▶ Exercise prompt
All that should come back is the lines of the data below from the one containing "crew key half" to the one containing "has one. -/", inclusive, exactly as they stand.

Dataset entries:
════════════════

-- ==== Sys2Proof/Machine/Gleaner.lean ====
section
/-! DEFINITION. Residency: batches, frames, evictions, fetches and the release of waiters; cleaning, the access
counters, the stack cache's background work, snoops and port failures (R119, R125 to R128, R195, R265 to R267,
R304, R305). -/

namespace Sys2Proof.Machine

/-! ## Releasing waiters (R263, R267) -/

/-- One of the pages or answers that a group waits for at its probe or code fetch has come. -/
def groupSettled (s : State) (g : Group) : Group :=
  match g.park with
  | .probe n => if 1 < n then { g with park := .probe (n - 1) } else wakeG s g
  | _ => g

/-- A code page has come: the stream that it froze goes on, and a group that parked at its fault is settled. -/
def fetchSettled (s : State) (lane : Bool) (g : Group) : Group :=
  let g := groupSettled s g
  if lane then { g with frozenL := false, missL := none } else { g with frozenS := false, missS := none }

/-- The block that a stream of a group on its core awaited has come with its page. -/
def codeCame (s : State) (gid : Nat) (lane : Bool) : State :=
  match findGroup s.groups gid with
  | none => s
  | some g =>
    match (if lane then g.missL else g.missS) with
    | none => s
    | some l => if sendable s [l] then codeFill s g.core l true else s

/-- One page or answer of a copy has come: it resumes from its record (R269). -/
def copySettled (c : Copy) : Copy :=
  match c.stage with
  | .faulted n => if 1 < n then { c with stage := .faulted (n - 1) } else { c with stage := .running }
  | _ => c

/-- One page or answer of a ray has come: with the last it is ready to resume (R240). -/
def raySettled (r : Ray) : Ray :=
  match r.stage with
  | .saved n => if 1 < n then { r with stage := .saved (n - 1) } else { r with stage := .ready }
  | _ => r

/-- Change the tile task of a crew, on whatever core holds its engine. -/
def mapTask (s : State) (grid crew key : Nat) (f : Task → Task) : State :=
  let one := fun (m : Matrix) =>
    { m with window := m.window.map fun t => if t.grid = grid ∧ t.crew = crew ∧ t.key = key then f t else t }
  { s with
    engines := s.engines.map fun e => (e.1, one e.2)
    saved := s.saved.map fun v => { v with engine := v.engine.map one } }

/-- Change a fragment that a die holds, or that is on its way there again (R255). -/
def mapFrag (s : State) (die key : Nat) (f : Frag → Frag) : State :=
  let m := mergeUnit s die
  let one := fun (x : Frag) => if x.id = key then f x else x
  setMerge s { m with streams := m.streams.map fun t => { t with held := t.held.map one }, transit := m.transit.map one }

/-- The stream that holds a fragment goes on (R372). -/
def fragGoes (s : State) (die key : Nat) : State :=
  match (mergeUnit s die).streams.find? fun t => t.held.any fun x => x.id == key with
  | some t => drainNow s die t.asid t.merge
  | none => s

/-- Release one waiter for one page or answer (R267). -/
def releaseWaiter (s : State) (w : Waiter) : State :=
  match w with
  | .group gid => mapGroup s gid (groupSettled s)
  | .fetch gid lane => mapGroup (codeCame s gid lane) gid (fetchSettled s lane)
  | .copy id => { s with copies := s.copies.map fun c => if c.id = id then copySettled c else c }
  | .task grid crew key half => mapTask s grid crew key fun t => { t with holds := t.holds.erase half }
  | .ray id => { s with rays := s.rays.map fun r => if r.id = id then raySettled r else r }
  | .samp gid => mapGroup s gid fun g => { g with samp := g.samp.map fun m => { m with left := m.left - 1 } }
  | .frag die key => fragGoes (mapFrag s die key fun x => { x with left := x.left - 1 }) die key
  | .add id => { s with adds := s.adds.map fun a => if a.id = id then { a with left := a.left - 1 } else a }
  | .packet q => { s with queues := s.queues.map fun x => if x.num = q then { x with left := x.left - 1 } else x }
  | .cont id => { s with conts := s.conts.map fun c => if c.id = id then { c with left := c.left - 1 } else c }
  | .shoot id => { s with xl := { s.xl with shoots := s.xl.shoots.map fun c => if c.id = id then { c with left := c.left - 1 } else c } }
  | .hint => s

/-- The order of waits: stamp, source, order of emission (R25, R267). -/
def waitBefore (x y : PageWait) : Bool :=
  if x.stamp ≠ y.stamp then decide (x.stamp.toNat < y.stamp.toNat)
  else if x.source ≠ y.source then decide (x.source < y.source)
  else decide (x.id ≤ y.id)

/-- Release every waiter on a page, in key order: those whose faults have reached the Gleaner, and those whose faults are on
their way (R267, R462). -/
def releasePage (s : State) (page : Nat) : State :=
  let mine := (s.waits.filter fun w => w.page == page).mergeSort waitBefore
  let s := { s with waits := s.waits.filter fun w => w.page ≠ page }
  mine.foldl (fun s w => releaseWaiter s w.waiter) s

/-! ## Batches (R265) -/

/-- The job of a page, if its Gleaner has one. -/
def jobOf (s : State) (page : Nat) : Option PageJob := s.jobs.find? fun j => j.page == page
def setJob (s : State) (j : PageJob) : State := { s with jobs := s.jobs.map fun x => if x.page = j.page then j else x }

/-- When a Gleaner's open batch opened, and its pages. -/
def batchOf (s : State) (gl : Nat) : Option Dword := (s.batches.find? fun b => b.1 == gl).map Prod.snd
def batchPages (s : State) (gl : Nat) : List PageJob := s.jobs.filter fun j => j.gleaner == gl && j.stage == .batch

/-- Ticks after which a batch closes, and pages at which it does (R265). -/
def batchTicks : Nat := 2000
def batchMax : Nat := 256

/-- Whether an open batch is due to close: its time is over, or it is full. -/
def batchDue (s : State) (gl : Nat) : Bool :=
  match batchOf s gl with
  | none => false
  | some t => decide (t.toNat + batchTicks ≤ s.pkg.time.toNat) || decide (batchMax ≤ (batchPages s gl).length)

/-- Whether a Gleaner can take a fault on a page now: a page that it has no job for waits while a batch is due to
close (R265, R286). -/
def takesPage (s : State) (page : Nat) : Bool :=
  resident s page || (jobOf s page).isSome || !batchDue s (gleanerOf page)

/-- A Gleaner takes a fault on a page: it joins the page's job, or adds the page to the open batch, which it opens if
none is (R265). -/
def takePage (s : State) (page : Nat) (stamp : Dword) (pref : Bool) : State :=
  match jobOf s page with
  | some j => setJob s { j with pref := j.pref && pref }
  | none =>
    let gl := gleanerOf page
    let s := if (batchOf s gl).isSome then s else { s with batches := (gl, s.pkg.time) :: s.batches }
    let j : PageJob := { gleaner := gl, page := page, stage := .batch, frame := 0, victim := none, stamp := stamp, pref := pref }
    { s with jobs := s.jobs ++ [j] }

════════════════

▶ Result of the task
  | .task grid crew key half => mapTask s grid crew key fun t => { t with holds := t.holds.erase half }
  | .ray id => { s with rays := s.rays.map fun r => if r.id = id then raySettled r else r }
  | .samp gid => mapGroup s gid fun g => { g with samp := g.samp.map fun m => { m with left := m.left - 1 } }
  | .frag die key => fragGoes (mapFrag s die key fun x => { x with left := x.left - 1 }) die key
  | .add id => { s with adds := s.adds.map fun a => if a.id = id then { a with left := a.left - 1 } else a }
  | .packet q => { s with queues := s.queues.map fun x => if x.num = q then { x with left := x.left - 1 } else x }
  | .cont id => { s with conts := s.conts.map fun c => if c.id = id then { c with left := c.left - 1 } else c }
  | .shoot id => { s with xl := { s.xl with shoots := s.xl.shoots.map fun c => if c.id = id then { c with left := c.left - 1 } else c } }
  | .hint => s

/-- The order of waits: stamp, source, order of emission (R25, R267). -/
def waitBefore (x y : PageWait) : Bool :=
  if x.stamp ≠ y.stamp then decide (x.stamp.toNat < y.stamp.toNat)
  else if x.source ≠ y.source then decide (x.source < y.source)
  else decide (x.id ≤ y.id)

/-- Release every waiter on a page, in key order: those whose faults have reached the Gleaner, and those whose faults are on
their way (R267, R462). -/
def releasePage (s : State) (page : Nat) : State :=
  let mine := (s.waits.filter fun w => w.page == page).mergeSort waitBefore
  let s := { s with waits := s.waits.filter fun w => w.page ≠ page }
  mine.foldl (fun s w => releaseWaiter s w.waiter) s

/-! ## Batches (R265) -/

/-- The job of a page, if its Gleaner has one. -/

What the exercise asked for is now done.